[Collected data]
theorem wit_Ownership_objects :
    (let s := owned 2 none; s.accepts (portPath 1) 0x1210 2 (leBytes 1 7) = true ∧ (s.slot 7).st ≠ .empty ∧ (s.slot 7).owner = 1 + 1
      ∧ s.probed 7 = false ∧ (s.port 0).linkUp = true ∧ (s.port 0).hasReturn = true)
    ∧ (let s := owned 1 none; s.accepts (portPath 1) 0x1210 3 (leBytes 1 7) = true ∧ (s.slot 7).owner = 2 - 1
      ∧ (s.slot 7).takeover = none ∧ s.probed 7 = false ∧ (s.slot 7).st = .paused ∧ (s.port 0).linkUp = true ∧ (s.port 0).d3hot = false)
    ∧ (let s : State := { owned 1 none with ports := [] }; (s.port 0).linkUp = false ∧ s.accepts (portPath 1) 0x1210 3 (leBytes 1 7) = true)
    ∧ (let s := owned 2 (some (⟨0, 9, false⟩, 0)); s.accepts (portPath 1) 0x1210 4 (leBytes 1 7) = true ∧ (s.slot 7).st ≠ .empty
      ∧ (s.slot 7).owner = 1 + 1 ∧ (s.slot 7).takeover = some (⟨0, 9, false⟩, 0) ∧ (⟨0, 9, false⟩ : Ticket).tag < 2 ^ 64) := by
  decide +kernel

theorem wit_PacketRefusals : (∀ x ∈ [(0x00, 1), (0x99, 0), (0x01, 2 ^ 24), (0x02, 2 ^ 24), (0x21, 0), (0x30, 2 ^ 32), (0x31, 2), (0x31, 3),
      (0x32, 4), (0x10, 0), (0x33, 0), (0x40, 1), (0x50, 4096), (0x60, 0), (0x20, 0)],
    let q := packet x.1 0 x.2 0 [];
    let s := hostState q (slotIn .paused);
    s.headPacket 1 = some q ∧ s.mayStartPacket 1 q.opcode = true ∧ q.refusal.isSome = true ∧ q.opcode = x.1)
    ∧ (∀ a ∈ [0x8000000000000001, 0x4000000000000000], ∀ op ∈ [0x10, 0x33], let q := packet op 8 0 a [];
      let s := hostState q (slotIn .paused);
      s.headPacket 1 = some q ∧ s.mayStartPacket 1 q.opcode = true ∧ q.refusal.isSome = true ∧ q.abandon = decide (a = 0x4000000000000000)
      ∧ q.last = decide (a = 0x8000000000000001)) := by decide +kernel

theorem wit_PacketsAnsweredAtOnce :
    (∀ x ∈ [(0x00, 0, 0), (0x50, 4095, 1), (0x50, 0, 16), (0x01, 0x11000, 0), (0x02, 0x14000, 0)],
      let q := packet x.1 0 x.2.1 x.2.2 (if x.1 = 2 then [0] else []);
      ready q (slotIn .paused) ∧ q.opcode = x.1 ∧ (x.1 ≤ 2 → q.arg1 < 2 ^ 31))
    ∧ (let q := packet 0x01 0 0x11000 0 []; (((hostState q (slotIn .paused)).startPacket 1).readObject (portPath 1) 0x1000 1).1 = 0)
    ∧ (let q := packet 0x02 0 0x14000 0 [0];
      (((hostState q (slotIn .paused)).startPacket 1).writeObject (portPath 1) 0x4000 1 q.body (some (q.ticket 1))).1 = some 0) := by
  unfold ready PacketReady; decide +kernel

/-- A header whose image has no section, 128 bytes long: 72 rows, columns 0 to 15. -/
def imageHead : List Byte :=
  asciiBytes "FLIOSCRS" ++ leBytes 2 1 ++ [1, 0, 72, 0, 16, 0] ++ leBytes 2 1 ++ [1, 1] ++ leBytes 4 1 ++ leBytes 4 1
    ++ leBytes 4 0 ++ leBytes 8 128 ++ List.replicate 88 0

/-- A slot whose image has passed checks 3 to 19, and whose digest has not come. -/
def slotLoading : Slot := { slotIn .loading with
  info := { CourseInfo.none with rows := 72, imageDigest := List.replicate 48 7 }, loadJob := some ⟨1, imageHead, 128, 0, 0⟩ }

/-- FINAL and ABANDON or LAST in ARG1. -/
def finalBit : Nat := 0x8000000000000000
def abandonBit : Nat := 0x4000000000000000
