-- ==== Sys2Proof/Laws/Step.lean ====
section
/-! SUPPORT. What a step can do. -/

set_option Elab.async false

namespace Sys2Proof.Machine

/-- The next event's state is the state without that event. -/
theorem nextEvent_state (s : State) : (nextEvent s).2 = s.withEvents s.events.tail := by
  unfold nextEvent
  cases he : s.events with
  | nil => cases s; simp_all [State.withEvents]
  | cons e rest => rfl

/-- A listed event is the next one. -/
theorem nextEvent_cons {s : State} {e : Event} {rest : List Event} (h : s.events = e :: rest) :
    nextEvent s = (e, s.withEvents rest) := by
  simp [nextEvent, h]

/-- With no event left, the engine moves. -/
theorem nextEvent_nil {s : State} (h : s.events = []) : nextEvent s = (.complete, s) := by
  simp [nextEvent, h]

/-- A host transaction next. -/
theorem step_bus {s : State} {t : BusTxn} {rest : List Event} (h : s.events = .bus t :: rest) :
    step s = hostStep t (s.withEvents rest) := by
  simp [step, nextEvent_cons h, runEvent]

/-- A completion next. -/
theorem step_complete {s : State} {rest : List Event} (h : s.events = .complete :: rest) :
    step s = engineStep (s.withEvents rest) := by
  simp [step, nextEvent_cons h, runEvent]

/-- Hardware reset next. -/
theorem step_reset {s : State} {rest : List Event} (h : s.events = .reset :: rest) :
    step s = .next (State.afterReset s.params s.draws rest) := by
  simp [step, nextEvent_cons h, runEvent, resetStep]

/-- No event left. -/
theorem step_empty {s : State} (h : s.events = []) : step s = engineStep s := by
  simp [step, nextEvent_nil h, runEvent]

/-- A transaction runs its instruction, or ends with a bus error. -/
theorem hostStep_cases {t : BusTxn} {s s' : State} (h : hostStep t s = .next s') :
    (∃ i, decode (.bus t) = .ok i ∧ exec i s = .next s') ∨
      (∃ r, decode (.bus t) = .error r ∧ s' = s.busError t) := by
  unfold hostStep at h
  split at h
  · exact .inl ⟨_, ‹_›, h⟩
  · exact .inr ⟨_, ‹_›, by simpa using h.symm⟩

/-- The engine completes the decoded command, or an illegal word, or does nothing while idle. -/
theorem engineStep_cases {s s' : State} (h : engineStep s = .next s') :
    (s.busy = true ∧ ∃ i, decode (.cmd s.pending) = .ok i ∧ exec i s = .next s') ∨
      (s.busy = true ∧ ∃ r, decode (.cmd s.pending) = .error r ∧
        s' = complete (stageIllegal s)) ∨
      (s.busy = false ∧ s' = s) := by
  unfold engineStep at h
  split at h
  · rename_i hb
    split at h
    · exact .inl ⟨hb, _, ‹_›, h⟩
    · exact .inr (.inl ⟨hb, _, ‹_›, by simpa [execIllegalWord] using h.symm⟩)
  · rename_i hb
    exact .inr (.inr ⟨by simpa using hb, by simpa using h.symm⟩)

/-- A step is a host transaction's, the engine's, or a reset. -/
theorem step_cases {s s' : State} (h : step s = .next s') :
    (∃ t, (nextEvent s).1 = .bus t ∧ hostStep t (s.withEvents s.events.tail) = .next s') ∨
      ((nextEvent s).1 = .complete ∧ engineStep (s.withEvents s.events.tail) = .next s') ∨
      ((nextEvent s).1 = .reset ∧ s' = resetStep (s.withEvents s.events.tail)) := by
  unfold step at h
  rw [nextEvent_state] at h
  cases he : (nextEvent s).1 with
  | bus t => exact .inl ⟨t, rfl, by simpa [he, runEvent] using h⟩
  | complete => exact .inr (.inl ⟨rfl, by simpa [he, runEvent] using h⟩)
  | reset => exact .inr (.inr ⟨rfl, by simpa [he, runEvent] using h.symm⟩)

end Sys2Proof.Machine
end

**TASK REQUIREMENTS:** Please retype every entry above exactly as it stands.

**ANSWER TO THE EXERCISE:**
theorem wit_Ownership_objects :
    (let s := owned 2 none; s.accepts (portPath 1) 0x1210 2 (leBytes 1 7) = true ∧ (s.slot 7).st ≠ .empty ∧ (s.slot 7).owner = 1 + 1
      ∧ s.probed 7 = false ∧ (s.port 0).linkUp = true ∧ (s.port 0).hasReturn = true)
    ∧ (let s := owned 1 none; s.accepts (portPath 1) 0x1210 3 (leBytes 1 7) = true ∧ (s.slot 7).owner = 2 - 1
      ∧ (s.slot 7).takeover = none ∧ s.probed 7 = false ∧ (s.slot 7).st = .paused ∧ (s.port 0).linkUp = true ∧ (s.port 0).d3hot = false)
    ∧ (let s : State := { owned 1 none with ports := [] }; (s.port 0).linkUp = false ∧ s.accepts (portPath 1) 0x1210 3 (leBytes 1 7) = true)
    ∧ (let s := owned 2 (some (⟨0, 9, false⟩, 0)); s.accepts (portPath 1) 0x1210 4 (leBytes 1 7) = true ∧ (s.slot 7).st ≠ .empty
      ∧ (s.slot 7).owner = 1 + 1 ∧ (s.slot 7).takeover = some (⟨0, 9, false⟩, 0) ∧ (⟨0, 9, false⟩ : Ticket).tag < 2 ^ 64) := by
  decide +kernel

theorem wit_PacketRefusals : (∀ x ∈ [(0x00, 1), (0x99, 0), (0x01, 2 ^ 24), (0x02, 2 ^ 24), (0x21, 0), (0x30, 2 ^ 32), (0x31, 2), (0x31, 3),
      (0x32, 4), (0x10, 0), (0x33, 0), (0x40, 1), (0x50, 4096), (0x60, 0), (0x20, 0)],
    let q := packet x.1 0 x.2 0 [];
    let s := hostState q (slotIn .paused);
    s.headPacket 1 = some q ∧ s.mayStartPacket 1 q.opcode = true ∧ q.refusal.isSome = true ∧ q.opcode = x.1)
    ∧ (∀ a ∈ [0x8000000000000001, 0x4000000000000000], ∀ op ∈ [0x10, 0x33], let q := packet op 8 0 a [];
      let s := hostState q (slotIn .paused);
      s.headPacket 1 = some q ∧ s.mayStartPacket 1 q.opcode = true ∧ q.refusal.isSome = true ∧ q.abandon = decide (a = 0x4000000000000000)
      ∧ q.last = decide (a = 0x8000000000000001)) := by decide +kernel

theorem wit_PacketsAnsweredAtOnce :
    (∀ x ∈ [(0x00, 0, 0), (0x50, 4095, 1), (0x50, 0, 16), (0x01, 0x11000, 0), (0x02, 0x14000, 0)],
      let q := packet x.1 0 x.2.1 x.2.2 (if x.1 = 2 then [0] else []);
      ready q (slotIn .paused) ∧ q.opcode = x.1 ∧ (x.1 ≤ 2 → q.arg1 < 2 ^ 31))
    ∧ (let q := packet 0x01 0 0x11000 0 []; (((hostState q (slotIn .paused)).startPacket 1).readObject (portPath 1) 0x1000 1).1 = 0)
    ∧ (let q := packet 0x02 0 0x14000 0 [0];
      (((hostState q (slotIn .paused)).startPacket 1).writeObject (portPath 1) 0x4000 1 q.body (some (q.ticket 1))).1 = some 0) := by
  unfold ready PacketReady; decide +kernel

/-- A header whose image has no section, 128 bytes long: 72 rows, columns 0 to 15. -/
def imageHead : List Byte :=
  asciiBytes "FLIOSCRS" ++ leBytes 2 1 ++ [1, 0, 72, 0, 16, 0] ++ leBytes 2 1 ++ [1, 1] ++ leBytes 4 1 ++ leBytes 4 1
    ++ leBytes 4 0 ++ leBytes 8 128 ++ List.replicate 88 0

/-- A slot whose image has passed checks 3 to 19, and whose digest has not come. -/
def slotLoading : Slot := { slotIn .loading with
  info := { CourseInfo.none with rows := 72, imageDigest := List.replicate 48 7 }, loadJob := some ⟨1, imageHead, 128, 0, 0⟩ }

/-- FINAL and ABANDON or LAST in ARG1. -/
def finalBit : Nat := 0x8000000000000000
def abandonBit : Nat := 0x4000000000000000
-- ==== Sys2Proof/Laws/Step.lean ====
section
/-! SUPPORT. What a step can do. -/

set_option Elab.async false

namespace Sys2Proof.Machine

/-- The next event's state is the state without that event. -/
theorem nextEvent_state (s : State) : (nextEvent s).2 = s.withEvents s.events.tail := by
  unfold nextEvent
  cases he : s.events with
  | nil => cases s; simp_all [State.withEvents]
  | cons e rest => rfl

/-- A listed event is the next one. -/
theorem nextEvent_cons {s : State} {e : Event} {rest : List Event} (h : s.events = e :: rest) :
    nextEvent s = (e, s.withEvents rest) := by
  simp [nextEvent, h]

/-- With no event left, the engine moves. -/
theorem nextEvent_nil {s : State} (h : s.events = []) : nextEvent s = (.complete, s) := by
  simp [nextEvent, h]

/-- A host transaction next. -/
theorem step_bus {s : State} {t : BusTxn} {rest : List Event} (h : s.events = .bus t :: rest) :
    step s = hostStep t (s.withEvents rest) := by
  simp [step, nextEvent_cons h, runEvent]

/-- A completion next. -/
theorem step_complete {s : State} {rest : List Event} (h : s.events = .complete :: rest) :
    step s = engineStep (s.withEvents rest) := by
  simp [step, nextEvent_cons h, runEvent]

/-- Hardware reset next. -/
theorem step_reset {s : State} {rest : List Event} (h : s.events = .reset :: rest) :
    step s = .next (State.afterReset s.params s.draws rest) := by
  simp [step, nextEvent_cons h, runEvent, resetStep]

/-- No event left. -/
theorem step_empty {s : State} (h : s.events = []) : step s = engineStep s := by
  simp [step, nextEvent_nil h, runEvent]

/-- A transaction runs its instruction, or ends with a bus error. -/
theorem hostStep_cases {t : BusTxn} {s s' : State} (h : hostStep t s = .next s') :
    (∃ i, decode (.bus t) = .ok i ∧ exec i s = .next s') ∨
      (∃ r, decode (.bus t) = .error r ∧ s' = s.busError t) := by
  unfold hostStep at h
  split at h
  · exact .inl ⟨_, ‹_›, h⟩
  · exact .inr ⟨_, ‹_›, by simpa using h.symm⟩

/-- The engine completes the decoded command, or an illegal word, or does nothing while idle. -/
theorem engineStep_cases {s s' : State} (h : engineStep s = .next s') :
    (s.busy = true ∧ ∃ i, decode (.cmd s.pending) = .ok i ∧ exec i s = .next s') ∨
      (s.busy = true ∧ ∃ r, decode (.cmd s.pending) = .error r ∧
        s' = complete (stageIllegal s)) ∨
      (s.busy = false ∧ s' = s) := by
  unfold engineStep at h
  split at h
  · rename_i hb
    split at h
    · exact .inl ⟨hb, _, ‹_›, h⟩
    · exact .inr (.inl ⟨hb, _, ‹_›, by simpa [execIllegalWord] using h.symm⟩)
  · rename_i hb
    exact .inr (.inr ⟨by simpa using hb, by simpa using h.symm⟩)

/-- A step is a host transaction's, the engine's, or a reset. -/
theorem step_cases {s s' : State} (h : step s = .next s') :
    (∃ t, (nextEvent s).1 = .bus t ∧ hostStep t (s.withEvents s.events.tail) = .next s') ∨
      ((nextEvent s).1 = .complete ∧ engineStep (s.withEvents s.events.tail) = .next s') ∨
      ((nextEvent s).1 = .reset ∧ s' = resetStep (s.withEvents s.events.tail)) := by
  unfold step at h
  rw [nextEvent_state] at h
  cases he : (nextEvent s).1 with
  | bus t => exact .inl ⟨t, rfl, by simpa [he, runEvent] using h⟩
  | complete => exact .inr (.inl ⟨rfl, by simpa [he, runEvent] using h⟩)
  | reset => exact .inr (.inr ⟨rfl, by simpa [he, runEvent] using h.symm⟩)

end Sys2Proof.Machine
end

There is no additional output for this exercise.